## Exercise brief
Output the data below exactly, down to the last character.
*** Block opens ***
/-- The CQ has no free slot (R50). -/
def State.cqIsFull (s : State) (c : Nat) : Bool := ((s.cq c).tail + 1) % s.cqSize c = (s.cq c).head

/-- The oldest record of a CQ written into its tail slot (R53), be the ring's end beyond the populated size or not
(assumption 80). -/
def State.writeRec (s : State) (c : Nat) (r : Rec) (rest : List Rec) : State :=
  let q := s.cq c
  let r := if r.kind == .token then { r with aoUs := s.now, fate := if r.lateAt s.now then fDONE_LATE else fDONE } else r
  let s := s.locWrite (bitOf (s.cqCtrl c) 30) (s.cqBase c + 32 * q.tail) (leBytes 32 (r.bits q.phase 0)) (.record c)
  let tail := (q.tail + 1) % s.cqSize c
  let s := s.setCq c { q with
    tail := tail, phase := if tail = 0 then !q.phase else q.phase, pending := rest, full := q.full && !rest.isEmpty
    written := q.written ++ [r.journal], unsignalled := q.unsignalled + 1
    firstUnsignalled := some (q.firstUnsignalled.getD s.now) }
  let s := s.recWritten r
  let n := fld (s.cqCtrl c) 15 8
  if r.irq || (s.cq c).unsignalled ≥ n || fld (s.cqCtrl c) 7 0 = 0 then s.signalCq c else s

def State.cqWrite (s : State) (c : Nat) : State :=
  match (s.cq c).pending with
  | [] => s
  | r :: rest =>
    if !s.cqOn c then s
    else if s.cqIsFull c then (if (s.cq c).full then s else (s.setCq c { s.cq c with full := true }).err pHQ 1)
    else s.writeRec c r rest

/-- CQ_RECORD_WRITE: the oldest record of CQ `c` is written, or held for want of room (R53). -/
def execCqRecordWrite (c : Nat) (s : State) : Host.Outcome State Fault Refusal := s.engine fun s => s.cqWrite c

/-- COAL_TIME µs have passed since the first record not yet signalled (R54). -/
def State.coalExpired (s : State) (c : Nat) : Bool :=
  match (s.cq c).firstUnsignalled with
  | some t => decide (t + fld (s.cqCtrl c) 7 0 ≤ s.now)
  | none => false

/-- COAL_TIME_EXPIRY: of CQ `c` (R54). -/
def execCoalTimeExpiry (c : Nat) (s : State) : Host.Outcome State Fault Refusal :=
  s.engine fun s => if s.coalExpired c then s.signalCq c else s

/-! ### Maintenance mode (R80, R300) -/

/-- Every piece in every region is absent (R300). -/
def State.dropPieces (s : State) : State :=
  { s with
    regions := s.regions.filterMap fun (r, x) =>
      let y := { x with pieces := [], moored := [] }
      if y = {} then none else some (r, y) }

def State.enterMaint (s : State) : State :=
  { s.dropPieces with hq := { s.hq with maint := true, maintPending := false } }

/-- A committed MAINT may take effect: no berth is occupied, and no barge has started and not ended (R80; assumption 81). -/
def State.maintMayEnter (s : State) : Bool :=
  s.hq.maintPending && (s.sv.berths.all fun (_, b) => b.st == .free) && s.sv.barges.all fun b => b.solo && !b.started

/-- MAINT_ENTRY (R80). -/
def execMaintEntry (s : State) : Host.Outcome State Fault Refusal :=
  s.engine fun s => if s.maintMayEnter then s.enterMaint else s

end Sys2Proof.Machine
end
*** Block closes ***
## Answer for the task
/-- The CQ has no free slot (R50). -/
def State.cqIsFull (s : State) (c : Nat) : Bool := ((s.cq c).tail + 1) % s.cqSize c = (s.cq c).head

/-- The oldest record of a CQ written into its tail slot (R53), be the ring's end beyond the populated size or not
(assumption 80). -/
def State.writeRec (s : State) (c : Nat) (r : Rec) (rest : List Rec) : State :=
  let q := s.cq c
  let r := if r.kind == .token then { r with aoUs := s.now, fate := if r.lateAt s.now then fDONE_LATE else fDONE } else r
  let s := s.locWrite (bitOf (s.cqCtrl c) 30) (s.cqBase c + 32 * q.tail) (leBytes 32 (r.bits q.phase 0)) (.record c)
  let tail := (q.tail + 1) % s.cqSize c
  let s := s.setCq c { q with
    tail := tail, phase := if tail = 0 then !q.phase else q.phase, pending := rest, full := q.full && !rest.isEmpty
    written := q.written ++ [r.journal], unsignalled := q.unsignalled + 1
    firstUnsignalled := some (q.firstUnsignalled.getD s.now) }
  let s := s.recWritten r
  let n := fld (s.cqCtrl c) 15 8
  if r.irq || (s.cq c).unsignalled ≥ n || fld (s.cqCtrl c) 7 0 = 0 then s.signalCq c else s

def State.cqWrite (s : State) (c : Nat) : State :=
  match (s.cq c).pending with
  | [] => s
  | r :: rest =>
    if !s.cqOn c then s
    else if s.cqIsFull c then (if (s.cq c).full then s else (s.setCq c { s.cq c with full := true }).err pHQ 1)
    else s.writeRec c r rest

/-- CQ_RECORD_WRITE: the oldest record of CQ `c` is written, or held for want of room (R53). -/
def execCqRecordWrite (c : Nat) (s : State) : Host.Outcome State Fault Refusal := s.engine fun s => s.cqWrite c

/-- COAL_TIME µs have passed since the first record not yet signalled (R54). -/
def State.coalExpired (s : State) (c : Nat) : Bool :=
  match (s.cq c).firstUnsignalled with
  | some t => decide (t + fld (s.cqCtrl c) 7 0 ≤ s.now)
  | none => false

/-- COAL_TIME_EXPIRY: of CQ `c` (R54). -/
def execCoalTimeExpiry (c : Nat) (s : State) : Host.Outcome State Fault Refusal :=
  s.engine fun s => if s.coalExpired c then s.signalCq c else s

/-! ### Maintenance mode (R80, R300) -/

/-- Every piece in every region is absent (R300). -/
def State.dropPieces (s : State) : State :=
  { s with
    regions := s.regions.filterMap fun (r, x) =>
      let y := { x with pieces := [], moored := [] }
      if y = {} then none else some (r, y) }

def State.enterMaint (s : State) : State :=
  { s.dropPieces with hq := { s.hq with maint := true, maintPending := false } }

/-- A committed MAINT may take effect: no berth is occupied, and no barge has started and not ended (R80; assumption 81). -/
def State.maintMayEnter (s : State) : Bool :=
  s.hq.maintPending && (s.sv.berths.all fun (_, b) => b.st == .free) && s.sv.barges.all fun b => b.solo && !b.started

/-- MAINT_ENTRY (R80). -/
def execMaintEntry (s : State) : Host.Outcome State Fault Refusal :=
  s.engine fun s => if s.maintMayEnter then s.enterMaint else s

end Sys2Proof.Machine
end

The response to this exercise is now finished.